Pitfall 6: Optimization Without Validation

Symptoms:

"Optimized" code runs slower
New bottleneck created elsewhere
Unsure if optimization helped

Why it fails:

No before/after measurements
Optimization moved bottleneck to different system
Assumptions about cost were wrong

Example:

# BAD: No measurement
def optimize_pathfinding():
    # Made some changes...
    # Hope it's faster?
    pass

# GOOD: Measure before and after
def optimize_pathfinding():
    # Measure baseline
    start = time.perf_counter()
    for i in range(100):
        path = pathfind(start, goal)
    baseline_ms = (time.perf_counter() - start) * 1000
    print(f"Baseline: {baseline_ms:.2f}ms for 100 paths")

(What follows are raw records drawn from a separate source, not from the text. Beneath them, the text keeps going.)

/-- Changing parts of the state. -/
def onYard (s : State) (f : Yard → Yard) : State := { s with yard := f s.yard }
def onUpd (s : State) (f : Updates → Updates) : State := { s with upd := f s.upd }
def onHomes (s : State) (f : Homes → Homes) : State := { s with homes := f s.homes }
def onSync (s : State) (f : SyncSt → SyncSt) : State := { s with sync := f s.sync }
def onFab (s : State) (f : Fabric → Fabric) : State := { s with fab := f s.fab }
def onHost (s : State) (f : HostPort → HostPort) : State := { s with host := f s.host }
def onGroom (s : State) (f : Grooms → Grooms) : State := { s with groom := f s.groom }
def onPower (s : State) (f : Power → Power) : State := { s with power := f s.power }
def onSvc (s : State) (f : Service → Service) : State := { s with svc := f s.svc }
def onSec (s : State) (f : Security → Security) : State := { s with sec := f s.sec }

def nameRec (s : State) (n : Nat) : Option HomeRec := mfind s.homes.table n
def putRec (s : State) (n : Nat) (r : HomeRec) : State := onHomes s (fun h => { h with table := mput h.table n r })
def delRec (s : State) (n : Nat) : State := onHomes s (fun h => { h with table := mdel h.table n })

/-- Whether every name of a spill area is valid and pinned; one that is not counts as exhausted (10 R315). -/
def areaValid (s : State) (base n : Nat) : Bool :=
  (List.range n).all (fun i => match nameRec s (base + i) with
    | some r => r.pin
    | none => false)

/-- HOM registers of a manger and the module-wide tier registers. -/
def homEpoch (s : State) (m : Mg) : Nat := getF s (mangerReg m 0x600008) 0 16
def homTier (t : Nat) : Nat := mangerReg 0 (0x600040 + 8 * t)
def homPin (t : Nat) : Nat := mangerReg 0 (0x6000C0 + 8 * t)
def nameManger (n : Nat) : Mg := ⟨n % 4, by omega⟩
def quotaMode (s : State) (t : Nat) : Bool := getF s (homTier t) 0 1 = 1

/-- Idle time of a name (10 R312). -/
def idleTime (s : State) (n : Nat) (r : HomeRec) : Nat :=
  min 32767 ((homEpoch s (nameManger n) + 65536 - r.age.toNat) % 65536)

/-- The order in which tiers stand below one another for eviction (10 R309): 1, 3, 4, 5, and 2 evicts to 3. -/
def lowerTiers (t : Nat) : List Nat :=
  match t with
  | 1 => [3, 4, 5]
  | 2 => [3, 4, 5]
  | 3 => [4, 5]
  | 4 => [5]
  | _ => []

def nextLower (s : State) (t : Nat) : Option Nat := (lowerTiers t).find? (fun u => tierCap s u != 0)

def asTier (t : Nat) : Fin 6 := ⟨t % 6, by omega⟩

/-- Copy a whole frame, poison marks carried (10 R305). -/
def copyFrame (s : State) (src dst : Loc) : State :=
  match src, dst with
  | .mem p mp _ _, .mem q mq _ _ =>
    let data := s.mem.filter (fun c => p ≤ c.1 && c.1 < p + segSize)
    let marks := s.poison.filter (fun c => mp / 64 ≤ c.1 && c.1 < mp / 64 + segSize / 64)
    let clearM := s.mem.filter (fun c => !(q ≤ c.1 && c.1 < q + segSize))
    let clearP := s.poison.filter (fun c => !(mq / 64 ≤ c.1 && c.1 < mq / 64 + segSize / 64))
    { s with mem := data.foldl (fun m c => memPut m (c.1 - p + q) c.2) clearM
             poison := marks.foldl (fun m c => mput m (c.1 - mp / 64 + mq / 64) ()) clearP }
  | _, _ => s

/-- Poison every line of a frame. -/
def poisonFrame (s : State) (l : Loc) : State :=
  match l with
  | .mem _ mark _ _ =>
    { s with poison := (List.range (segSize / 64)).foldl (fun m i => mput m (mark / 64 + i) ()) s.poison }
  | _ => s

/-- A task's quota entry (10 R310): quota, policy spill, use, from the table at HOM_QTBL; tasks beyond it have none. -/
def quotaPlace (s : State) (task : Nat) : Option Nat :=
  let q := getReg s (mangerReg 0 0x600010)
  if field q.toNat 48 16 < task then none
  else match locate s (field q.toNat 0 48 + 64 * task) with
    | .mem p _ _ _ => some p
    | _ => none

def quotaOf (s : State) (task t : Nat) : Nat :=
  match quotaPlace s task with
  | none => 0
  | some p => readNat s (p + 4 * (t - 1)) 4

    # Apply optimization...
    add_path_caching()

    # Measure improvement
    start = time.perf_counter()
    for i in range(100):
        path = pathfind(start, goal)
    optimized_ms = (time.perf_counter() - start) * 1000
    print(f"Optimized: {optimized_ms:.2f}ms for 100 paths")

    speedup = baseline_ms / optimized_ms
    print(f"Speedup: {speedup:.1f}×")

    # Baseline: 500ms for 100 paths
    # Optimized: 200ms for 100 paths
    # Speedup: 2.5×

Solution:

✅ Measure baseline before optimization
✅ Measure improvement after optimization
✅ Calculate speedup - validate it helped
✅ Re-profile - check for new bottlenecks
✅ Regression test - ensure gameplay still works

Pitfall 7: Ignoring Amdahl's Law (Diminishing Returns)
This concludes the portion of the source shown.